Collected data entries:
theorem parkArray_kept {z : State} {s : State} (h0 : Kept z s) (la part : Nat) :
    Kept z (parkArray s la part) := by
  unfold parkArray
  repeat'
    (first | with_reducible assumption | with_reducible exact Kept.refl _ | intro _
           | (extract_lets +onlyGivenNames x; refine Kept.use (x := x) ?_ (fun _ => ?_) <;> [subst x; clear_value x])
           | (extract_lets +onlyGivenNames x; refine Kept.use_fst (x := x) ?_ (fun _ => ?_) <;> [subst x; clear_value x])
           | (extract_lets +onlyGivenNames x; have _y : _ → _ := x; subst x; beta_reduce)
           | (extract_lets +onlyGivenNames x; clear_value x) | (extract_lets +onlyGivenNames x; subst x)
           | with_reducible apply Kept.foldl | with_reducible apply Kept.foldl_fst | with_reducible apply mapJob_kept
           | with_reducible apply releaseBatch_kept | with_reducible apply setLog_kept
           | with_reducible refine Kept.lit (by assumption) rfl ?_ | with_reducible refine Kept.lit (Kept.refl _) rfl ?_
           | with_reducible refine Kept.lit (Kept.of_fst ?_ (by assumption)) rfl ?_ | (apply Mem.wf_of; assumption; rfl) | split)

theorem parkEngine_kept {z : State} {s : State} (h0 : Kept z s) (de : Nat) :
    Kept z (parkEngine s de) := by
  unfold parkEngine
  repeat'
    (first | with_reducible assumption | with_reducible exact Kept.refl _ | intro _
           | (extract_lets +onlyGivenNames x; refine Kept.use (x := x) ?_ (fun _ => ?_) <;> [subst x; clear_value x])
           | (extract_lets +onlyGivenNames x; refine Kept.use_fst (x := x) ?_ (fun _ => ?_) <;> [subst x; clear_value x])
           | (extract_lets +onlyGivenNames x; have _y : _ → _ := x; subst x; beta_reduce)
           | (extract_lets +onlyGivenNames x; clear_value x) | with_reducible refine Kept.of_fst ?_ (by assumption)
           | with_reducible apply setEngine_kept | with_reducible apply stopRun_kept
           | with_reducible refine Kept.lit (by assumption) rfl ?_
           | with_reducible refine Kept.lit (Kept.of_fst ?_ (by assumption)) rfl ?_ | (apply Mem.wf_of; assumption; rfl) | split)

theorem cross_kept {z : State} {s : State} (h0 : Kept z s) (w : Work) (q : Nat) :
    Kept z (cross s w q) := by
  unfold cross
  repeat'
    (first | with_reducible assumption | with_reducible exact Kept.refl _ | intro _
           | (extract_lets +onlyGivenNames x; refine Kept.use (x := x) ?_ (fun _ => ?_) <;> [subst x; clear_value x])
           | (extract_lets +onlyGivenNames x; refine Kept.use_fst (x := x) ?_ (fun _ => ?_) <;> [subst x; clear_value x])
           | (extract_lets +onlyGivenNames x; have _y : _ → _ := x; subst x; beta_reduce)
           | (extract_lets +onlyGivenNames x; have _y : TurnUnit := x; subst x) | (extract_lets +onlyGivenNames x; clear_value x)
           | (extract_lets +onlyGivenNames x; subst x) | with_reducible apply parkArray_kept | with_reducible apply parkCall_kept
           | with_reducible apply parkEngine_kept | with_reducible apply setJobs_kept | with_reducible apply turnTo_kept
           | with_reducible refine Kept.lit (by assumption) rfl ?_
           | with_reducible refine Kept.lit (Kept.of_fst ?_ (by assumption)) rfl ?_ | (apply Mem.wf_of; assumption; rfl) | split)

theorem openRun_kept {z : State} {s : State} (h0 : Kept z s) (w : Work) :
    Kept z (openRun s w) := by
  unfold openRun
  repeat'
    (first | with_reducible assumption | with_reducible exact Kept.refl _ | intro _
           | (extract_lets +onlyGivenNames x; refine Kept.use (x := x) ?_ (fun _ => ?_) <;> [subst x; clear_value x])
           | (extract_lets +onlyGivenNames x; refine Kept.use_fst (x := x) ?_ (fun _ => ?_) <;> [subst x; clear_value x])
           | (extract_lets +onlyGivenNames x; have _y : _ → _ := x; subst x; beta_reduce)
           | (extract_lets +onlyGivenNames x; have _y : TurnUnit := x; subst x) | (extract_lets +onlyGivenNames x; clear_value x)
           | (extract_lets +onlyGivenNames x; subst x) | with_reducible apply setJobs_kept
           | with_reducible refine Kept.lit (by assumption) rfl ?_
           | with_reducible refine Kept.lit (Kept.of_fst ?_ (by assumption)) rfl ?_ | (apply Mem.wf_of; assumption; rfl) | split)

theorem keepWait_kept {z : State} {s : State} (h0 : Kept z s) (w : Work) (before : Option Job) :
    Kept z (keepWait s w before) := by
  unfold keepWait
  repeat'
    (first | with_reducible assumption | with_reducible exact Kept.refl _ | intro _
           | (extract_lets +onlyGivenNames x; refine Kept.use (x := x) ?_ (fun _ => ?_) <;> [subst x; clear_value x])
           | (extract_lets +onlyGivenNames x; refine Kept.use_fst (x := x) ?_ (fun _ => ?_) <;> [subst x; clear_value x])
           | (extract_lets +onlyGivenNames x; have _y : _ → _ := x; subst x; beta_reduce)
           | (extract_lets +onlyGivenNames x; clear_value x) | (extract_lets +onlyGivenNames x; subst x)
           | with_reducible apply mapJob_kept | with_reducible apply setWait_kept
           | with_reducible refine Kept.lit (by assumption) rfl ?_
           | with_reducible refine Kept.lit (Kept.of_fst ?_ (by assumption)) rfl ?_ | (apply Mem.wf_of; assumption; rfl) | split)

theorem arrange_kept {z : State} {s : State} (h0 : Kept z s) (w : Work) :
    Kept z (arrange s w) := by
  unfold arrange
  repeat'
    (first | with_reducible assumption | with_reducible exact Kept.refl _ | intro _ | with_reducible apply arrangeArray_kept
           | with_reducible apply arrangeEngine_kept | with_reducible apply arrangeSite_kept | split)

theorem workBoundary_kept {z : State} {s : State} (h0 : Kept z s) (w : Work) :
    Kept z (workBoundary s w) := by
  unfold workBoundary
  repeat'
    (first | with_reducible assumption | with_reducible exact Kept.refl _ | intro _
           | (extract_lets +onlyGivenNames x; refine Kept.use (x := x) ?_ (fun _ => ?_) <;> [subst x; clear_value x])
           | (extract_lets +onlyGivenNames x; refine Kept.use_fst (x := x) ?_ (fun _ => ?_) <;> [subst x; clear_value x])
           | (extract_lets +onlyGivenNames x; have _y : _ → _ := x; subst x; beta_reduce)
           | (extract_lets +onlyGivenNames x; have _y : TurnUnit := x; subst x) | (extract_lets +onlyGivenNames x; clear_value x)
           | with_reducible apply Kept.foldl | with_reducible apply Kept.foldl_fst | with_reducible apply arrange_kept
           | with_reducible apply cross_kept | with_reducible apply keepWait_kept | with_reducible apply lateJob_kept
           | with_reducible apply openRun_kept | with_reducible apply setJobs_kept
           | with_reducible refine Kept.lit (by assumption) rfl ?_ | with_reducible refine Kept.lit (Kept.refl _) rfl ?_
           | with_reducible refine Kept.lit (Kept.of_fst ?_ (by assumption)) rfl ?_ | (apply Mem.wf_of; assumption; rfl) | split)

theorem cmdBoundary_kept {z : State} {s : State} (h0 : Kept z s) (de : Nat) :
    Kept z (cmdBoundary s de) := by
  unfold cmdBoundary
  repeat'
    (first | with_reducible assumption | with_reducible exact Kept.refl _ | intro _
           | (extract_lets +onlyGivenNames x; refine Kept.use (x := x) ?_ (fun _ => ?_) <;> [subst x; clear_value x])
           | (extract_lets +onlyGivenNames x; refine Kept.use_fst (x := x) ?_ (fun _ => ?_) <;> [subst x; clear_value x])
           | (extract_lets +onlyGivenNames x; have _y : _ → _ := x; subst x; beta_reduce)
           | (extract_lets +onlyGivenNames x; clear_value x) | with_reducible refine Kept.of_fst ?_ (by assumption)
           | with_reducible apply pump_kept | with_reducible apply setRun_kept | with_reducible apply stopRun_kept
           | with_reducible refine Kept.lit (by assumption) rfl ?_
           | with_reducible refine Kept.lit (Kept.of_fst ?_ (by assumption)) rfl ?_ | (apply Mem.wf_of; assumption; rfl) | split)

theorem sendMarkers_kept {z : State} {s : State} (h0 : Kept z s) :
    Kept z (sendMarkers s) := by
  unfold sendMarkers
  repeat'
    (first | with_reducible assumption | with_reducible exact Kept.refl _ | intro _ | with_reducible apply Kept.foldl
           | with_reducible apply Kept.foldl_fst | with_reducible apply emit_kept | split)
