theorem dropOldKeys_kept {z : State} {s : State} (h0 : Kept z s) (p : Nat) :
    Kept z (dropOldKeys s p) := by
  unfold dropOldKeys
  repeat'
    (first | with_reducible assumption | with_reducible exact Kept.refl _ | intro _
           | (extract_lets +onlyGivenNames x; refine Kept.use (x := x) ?_ (fun _ => ?_) <;> [subst x; clear_value x])
           | (extract_lets +onlyGivenNames x; refine Kept.use_fst (x := x) ?_ (fun _ => ?_) <;> [subst x; clear_value x])
           | (extract_lets +onlyGivenNames x; have _y : _ → _ := x; subst x; beta_reduce)
           | (extract_lets +onlyGivenNames x; clear_value x) | with_reducible refine Kept.of_fst ?_ (by assumption)
           | with_reducible apply setPort_kept | with_reducible refine Kept.lit (by assumption) rfl ?_
           | with_reducible refine Kept.lit (Kept.of_fst ?_ (by assumption)) rfl ?_ | (apply Mem.wf_of; assumption; rfl) | split)

theorem takeReturns_kept {z : State} {s : State} (h0 : Kept z s) (n : Nat) (t : Trailer) :
    Kept z (takeReturns s n t) := by
  unfold takeReturns
  repeat'
    (first | with_reducible assumption | with_reducible exact Kept.refl _ | intro _
           | (extract_lets +onlyGivenNames x; refine Kept.use (x := x) ?_ (fun _ => ?_) <;> [subst x; clear_value x])
           | (extract_lets +onlyGivenNames x; refine Kept.use_fst (x := x) ?_ (fun _ => ?_) <;> [subst x; clear_value x])
           | (extract_lets +onlyGivenNames x; have _y : _ → _ := x; subst x; beta_reduce)
           | (extract_lets +onlyGivenNames x; clear_value x) | with_reducible apply dropOldKeys_kept
           | with_reducible apply setLink_kept | with_reducible apply setPort_kept
           | with_reducible refine Kept.lit (by assumption) rfl ?_ | (apply Mem.wf_of; assumption; rfl) | split)

theorem noteKeys_kept {z : State} {s : State} (h0 : Kept z s) (p : Nat) (a : Ahead) :
    Kept z (noteKeys s p a) := by
  unfold noteKeys
  repeat'
    (first | with_reducible assumption | with_reducible exact Kept.refl _ | intro _
           | (extract_lets +onlyGivenNames x; refine Kept.use (x := x) ?_ (fun _ => ?_) <;> [subst x; clear_value x])
           | (extract_lets +onlyGivenNames x; refine Kept.use_fst (x := x) ?_ (fun _ => ?_) <;> [subst x; clear_value x])
           | (extract_lets +onlyGivenNames x; have _y : _ → _ := x; subst x; beta_reduce)
           | (extract_lets +onlyGivenNames x; clear_value x) | with_reducible apply dropOldKeys_kept
           | with_reducible apply setPort_kept | with_reducible refine Kept.lit (by assumption) rfl ?_
           | with_reducible refine Kept.lit (Kept.of_fst ?_ (by assumption)) rfl ?_ | (apply Mem.wf_of; assumption; rfl) | split)

theorem farWork_kept {z : State} {s : State} (h0 : Kept z s) (b : Bytes) (p a : Nat) :
    Kept z (farWork s b p a) := by
  unfold farWork
  repeat'
    (first | with_reducible assumption | with_reducible exact Kept.refl _ | intro _
           | (extract_lets +onlyGivenNames x; refine Kept.use (x := x) ?_ (fun _ => ?_) <;> [subst x; clear_value x])
           | (extract_lets +onlyGivenNames x; refine Kept.use_fst (x := x) ?_ (fun _ => ?_) <;> [subst x; clear_value x])
           | (extract_lets +onlyGivenNames x; have _y : _ → _ := x; subst x; beta_reduce)
           | (extract_lets +onlyGivenNames x; have _y : Mem := x; subst x) | (extract_lets +onlyGivenNames x; clear_value x)
           | with_reducible apply atomNow_kept | with_reducible apply emit_kept | with_reducible apply memoryRequest_kept
           | with_reducible apply poisonAt_kept | with_reducible apply takeMint_kept | with_reducible apply tallyWrite_kept
           | split)

theorem serveFar_kept {z : State} {s : State} (h0 : Kept z s) (part : Nat) (b : Bytes) :
    Kept z (serveFar s part b) := by
  unfold serveFar
  repeat'
    (first | with_reducible assumption | with_reducible exact Kept.refl _ | intro _
           | (extract_lets +onlyGivenNames x; refine Kept.use (x := x) ?_ (fun _ => ?_) <;> [subst x; clear_value x])
           | (extract_lets +onlyGivenNames x; refine Kept.use_fst (x := x) ?_ (fun _ => ?_) <;> [subst x; clear_value x])
           | (extract_lets +onlyGivenNames x; have _y : _ → _ := x; subst x; beta_reduce)
           | (extract_lets +onlyGivenNames x; clear_value x) | with_reducible refine Kept.of_fst ?_ (by assumption)
           | with_reducible apply answerFar_kept | with_reducible apply askFor_kept | with_reducible apply capture_kept
           | with_reducible apply farWork_kept | with_reducible apply refuse_kept | split)

theorem takeFar_kept {z : State} {s : State} (h0 : Kept z s) (part : Nat) (b : Bytes) :
    Kept z (takeFar s part b) := by
  unfold takeFar
  repeat'
    (first | with_reducible assumption | with_reducible exact Kept.refl _ | intro _ | with_reducible apply enqueue_kept
           | with_reducible apply serveFar_kept | split)

theorem ownAnswered_kept {z : State} {s : State} (h0 : Kept z s) (k : Nat) (o : Output) :
    Kept z (ownAnswered s k o) := by
  unfold ownAnswered
  repeat'
    (first | with_reducible assumption | with_reducible exact Kept.refl _ | intro _
           | (extract_lets +onlyGivenNames x; refine Kept.use (x := x) ?_ (fun _ => ?_) <;> [subst x; clear_value x])
           | (extract_lets +onlyGivenNames x; refine Kept.use_fst (x := x) ?_ (fun _ => ?_) <;> [subst x; clear_value x])
           | (extract_lets +onlyGivenNames x; have _y : _ → _ := x; subst x; beta_reduce)
           | (extract_lets +onlyGivenNames x; clear_value x) | (extract_lets +onlyGivenNames x; subst x)
           | with_reducible apply emit_kept | with_reducible refine Kept.lit (by assumption) rfl ?_
           | with_reducible refine Kept.lit (Kept.of_fst ?_ (by assumption)) rfl ?_ | (apply Mem.wf_of; assumption; rfl) | split)

theorem markStale_kept {z : State} {s : State} (h0 : Kept z s) (e : FarRaise) (g : List Nat) :
    Kept z (markStale s e g) := by
  unfold markStale
  repeat'
    (first | with_reducible assumption | with_reducible exact Kept.refl _ | intro _
           | (extract_lets +onlyGivenNames x; refine Kept.use (x := x) ?_ (fun _ => ?_) <;> [subst x; clear_value x])
           | (extract_lets +onlyGivenNames x; refine Kept.use_fst (x := x) ?_ (fun _ => ?_) <;> [subst x; clear_value x])
           | (extract_lets +onlyGivenNames x; have _y : _ → _ := x; subst x; beta_reduce)
           | (extract_lets +onlyGivenNames x; have _y : Mem := x; subst x) | (extract_lets +onlyGivenNames x; clear_value x)
           | with_reducible refine Kept.of_fst ?_ (by assumption) | with_reducible apply capture_kept
           | with_reducible apply enqueue_kept | with_reducible apply memoryRequest_kept | with_reducible apply sendUnder_kept
           | with_reducible apply translate_kept | with_reducible refine Kept.lit (by assumption) rfl ?_
           | with_reducible refine Kept.lit (Kept.refl _) rfl ?_
           | with_reducible refine Kept.lit (Kept.of_fst ?_ (by assumption)) rfl ?_ | (apply Mem.wf_of; assumption; rfl) | split)

theorem raiseAnswered_kept {z : State} {s : State} (h0 : Kept z s) (tag : Nat) (o : Output) :
    Kept z (raiseAnswered s tag o) := by
  unfold raiseAnswered
  repeat'
    (first | with_reducible assumption | with_reducible exact Kept.refl _ | intro _
           | (extract_lets +onlyGivenNames x; refine Kept.use (x := x) ?_ (fun _ => ?_) <;> [subst x; clear_value x])
           | (extract_lets +onlyGivenNames x; refine Kept.use_fst (x := x) ?_ (fun _ => ?_) <;> [subst x; clear_value x])
           | (extract_lets +onlyGivenNames x; have _y : _ → _ := x; subst x; beta_reduce)
           | (extract_lets +onlyGivenNames x; clear_value x) | with_reducible apply markStale_kept
           | with_reducible refine Kept.lit (by assumption) rfl ?_
           | with_reducible refine Kept.lit (Kept.of_fst ?_ (by assumption)) rfl ?_ | (apply Mem.wf_of; assumption; rfl) | split)

theorem engineAnswered_kept {z : State} {s : State} (h0 : Kept z s) (b : Bytes) :
    Kept z (engineAnswered s b) := by
  unfold engineAnswered
  repeat'
    (first | with_reducible assumption | with_reducible exact Kept.refl _ | intro _ | with_reducible apply readArrives_kept
           | with_reducible apply reqRefused_kept | with_reducible apply writeAcked_kept | split)

theorem takeAnswer_kept {z : State} {s : State} (h0 : Kept z s) (b : Bytes) :
    Kept z (takeAnswer s b) := by
  unfold takeAnswer
  repeat'
    (first | with_reducible assumption | with_reducible exact Kept.refl _ | intro _
           | (extract_lets +onlyGivenNames x; refine Kept.use (x := x) ?_ (fun _ => ?_) <;> [subst x; clear_value x])
           | (extract_lets +onlyGivenNames x; refine Kept.use_fst (x := x) ?_ (fun _ => ?_) <;> [subst x; clear_value x])
           | (extract_lets +onlyGivenNames x; have _y : _ → _ := x; subst x; beta_reduce)
           | (extract_lets +onlyGivenNames x; clear_value x) | with_reducible apply abroadAnswered_kept
           | with_reducible apply engineAnswered_kept | with_reducible apply ownAnswered_kept
           | with_reducible apply raiseAnswered_kept | split)

theorem forwardPacket_kept {z : State} {s : State} (h0 : Kept z s) (p part : Nat) (b : Bytes) :
    Kept z (forwardPacket s p part b) := by
  unfold forwardPacket
  repeat'
    (first | with_reducible assumption | with_reducible exact Kept.refl _ | intro _ | with_reducible apply portSubmit_kept
           | with_reducible refine Kept.lit (by assumption) rfl ?_
           | with_reducible refine Kept.lit (Kept.of_fst ?_ (by assumption)) rfl ?_ | (apply Mem.wf_of; assumption; rfl) | split)

theorem deliverPacket_kept {z : State} {s : State} (h0 : Kept z s) (p part : Nat) (b : Bytes) :
    Kept z (deliverPacket p part s b) := by
  unfold deliverPacket
  repeat'
    (first | with_reducible assumption | with_reducible exact Kept.refl _ | intro _ | with_reducible apply forwardPacket_kept
           | with_reducible apply takeAnswer_kept | with_reducible apply takeFar_kept | split)

theorem deliverFlit_kept {z : State} {s : State} (h0 : Kept z s) (n : Nat) (a : Ahead) :
    Kept z (deliverFlit s n a) := by
  unfold deliverFlit
  repeat'
    (first | with_reducible assumption | with_reducible exact Kept.refl _ | intro _
           | (extract_lets +onlyGivenNames x; refine Kept.use (x := x) ?_ (fun _ => ?_) <;> [subst x; clear_value x])
           | (extract_lets +onlyGivenNames x; refine Kept.use_fst (x := x) ?_ (fun _ => ?_) <;> [subst x; clear_value x])
           | (extract_lets +onlyGivenNames x; have _y : _ → _ := x; subst x; beta_reduce)
           | (extract_lets +onlyGivenNames x; clear_value x) | with_reducible apply Kept.foldl
           | with_reducible apply Kept.foldl_fst | with_reducible apply deliverPacket_kept | with_reducible apply emit_kept
           | with_reducible apply noteKeys_kept | split)

theorem deliverAll_kept {z : State} {z1 : State} (h0 : Kept z z1) (z0 z2 : Nat) :
    Kept z (deliverAll z0 z1 z2) := by
  induction z0 generalizing z1 z2 z with
  | zero =>
    rw [deliverAll]
    repeat'
      (first | with_reducible assumption | with_reducible exact Kept.refl _ | intro _
             | (extract_lets +onlyGivenNames x; refine Kept.use (x := x) ?_ (fun _ => ?_) <;> [subst x; clear_value x])
             | (extract_lets +onlyGivenNames x; refine Kept.use_fst (x := x) ?_ (fun _ => ?_) <;> [subst x; clear_value x])
             | (extract_lets +onlyGivenNames x; have _y : _ → _ := x; subst x; beta_reduce)
             | (extract_lets +onlyGivenNames x; clear_value x) | with_reducible apply deliverFlit_kept
             | with_reducible apply setPort_kept | with_reducible refine Kept.lit (by assumption) rfl ?_
             | with_reducible refine Kept.lit (Kept.of_fst ?_ (by assumption)) rfl ?_ | (apply Mem.wf_of; assumption; rfl) | split)
  | succ k ih =>
    rw [deliverAll]
    repeat'
      (first | with_reducible assumption | with_reducible exact Kept.refl _ | intro _
             | (extract_lets +onlyGivenNames x; refine Kept.use (x := x) ?_ (fun _ => ?_) <;> [subst x; clear_value x])
             | (extract_lets +onlyGivenNames x; refine Kept.use_fst (x := x) ?_ (fun _ => ?_) <;> [subst x; clear_value x])
             | (extract_lets +onlyGivenNames x; have _y : _ → _ := x; subst x; beta_reduce)
             | (extract_lets +onlyGivenNames x; clear_value x) | with_reducible apply ih | with_reducible apply deliverFlit_kept
             | with_reducible apply setPort_kept | with_reducible refine Kept.lit (by assumption) rfl ?_
             | with_reducible refine Kept.lit (Kept.of_fst ?_ (by assumption)) rfl ?_ | (apply Mem.wf_of; assumption; rfl) | split)

theorem askResend_kept {z : State} {s : State} (h0 : Kept z s) (n : Nat) :
    Kept z (askResend s n) := by
  unfold askResend
  repeat'
    (first | with_reducible assumption | with_reducible exact Kept.refl _ | intro _ | with_reducible apply emitLeat_kept | split)

theorem acceptFlit_kept {z : State} {s : State} (h0 : Kept z s) (n : Nat) (t : Trailer) (b : Bytes) :
    Kept z (acceptFlit s n t b) := by
  unfold acceptFlit
  repeat'
    (first | with_reducible assumption | with_reducible exact Kept.refl _ | intro _
           | (extract_lets +onlyGivenNames x; refine Kept.use (x := x) ?_ (fun _ => ?_) <;> [subst x; clear_value x])
           | (extract_lets +onlyGivenNames x; refine Kept.use_fst (x := x) ?_ (fun _ => ?_) <;> [subst x; clear_value x])
           | (extract_lets +onlyGivenNames x; have _y : _ → _ := x; subst x; beta_reduce)
           | (extract_lets +onlyGivenNames x; clear_value x) | with_reducible apply deliverAll_kept
           | with_reducible apply emit_kept | with_reducible apply linkOut_kept | with_reducible apply record_kept
           | with_reducible apply setLink_kept | with_reducible apply setPort_kept
           | with_reducible refine Kept.lit (by assumption) rfl ?_
           | with_reducible refine Kept.lit (Kept.of_fst ?_ (by assumption)) rfl ?_ | (apply Mem.wf_of; assumption; rfl) | split)

theorem badCodeword_kept {z : State} {s : State} (h0 : Kept z s) (n : Nat) :
    Kept z (badCodeword s n) := by
  unfold badCodeword
  repeat'
    (first | with_reducible assumption | with_reducible exact Kept.refl _ | intro _
           | (extract_lets +onlyGivenNames x; refine Kept.use (x := x) ?_ (fun _ => ?_) <;> [subst x; clear_value x])
           | (extract_lets +onlyGivenNames x; refine Kept.use_fst (x := x) ?_ (fun _ => ?_) <;> [subst x; clear_value x])
           | (extract_lets +onlyGivenNames x; have _y : _ → _ := x; subst x; beta_reduce)
           | (extract_lets +onlyGivenNames x; clear_value x) | (extract_lets +onlyGivenNames x; subst x)
           | with_reducible apply askResend_kept | with_reducible apply linkOut_kept | with_reducible apply record_kept
           | with_reducible apply setLink_kept | with_reducible refine Kept.lit (by assumption) rfl ?_
           | (apply Mem.wf_of; assumption; rfl) | split)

ASSIGNMENT
Return only the number of lines above that include "part".

RESPONSE TO THE EXERCISE
10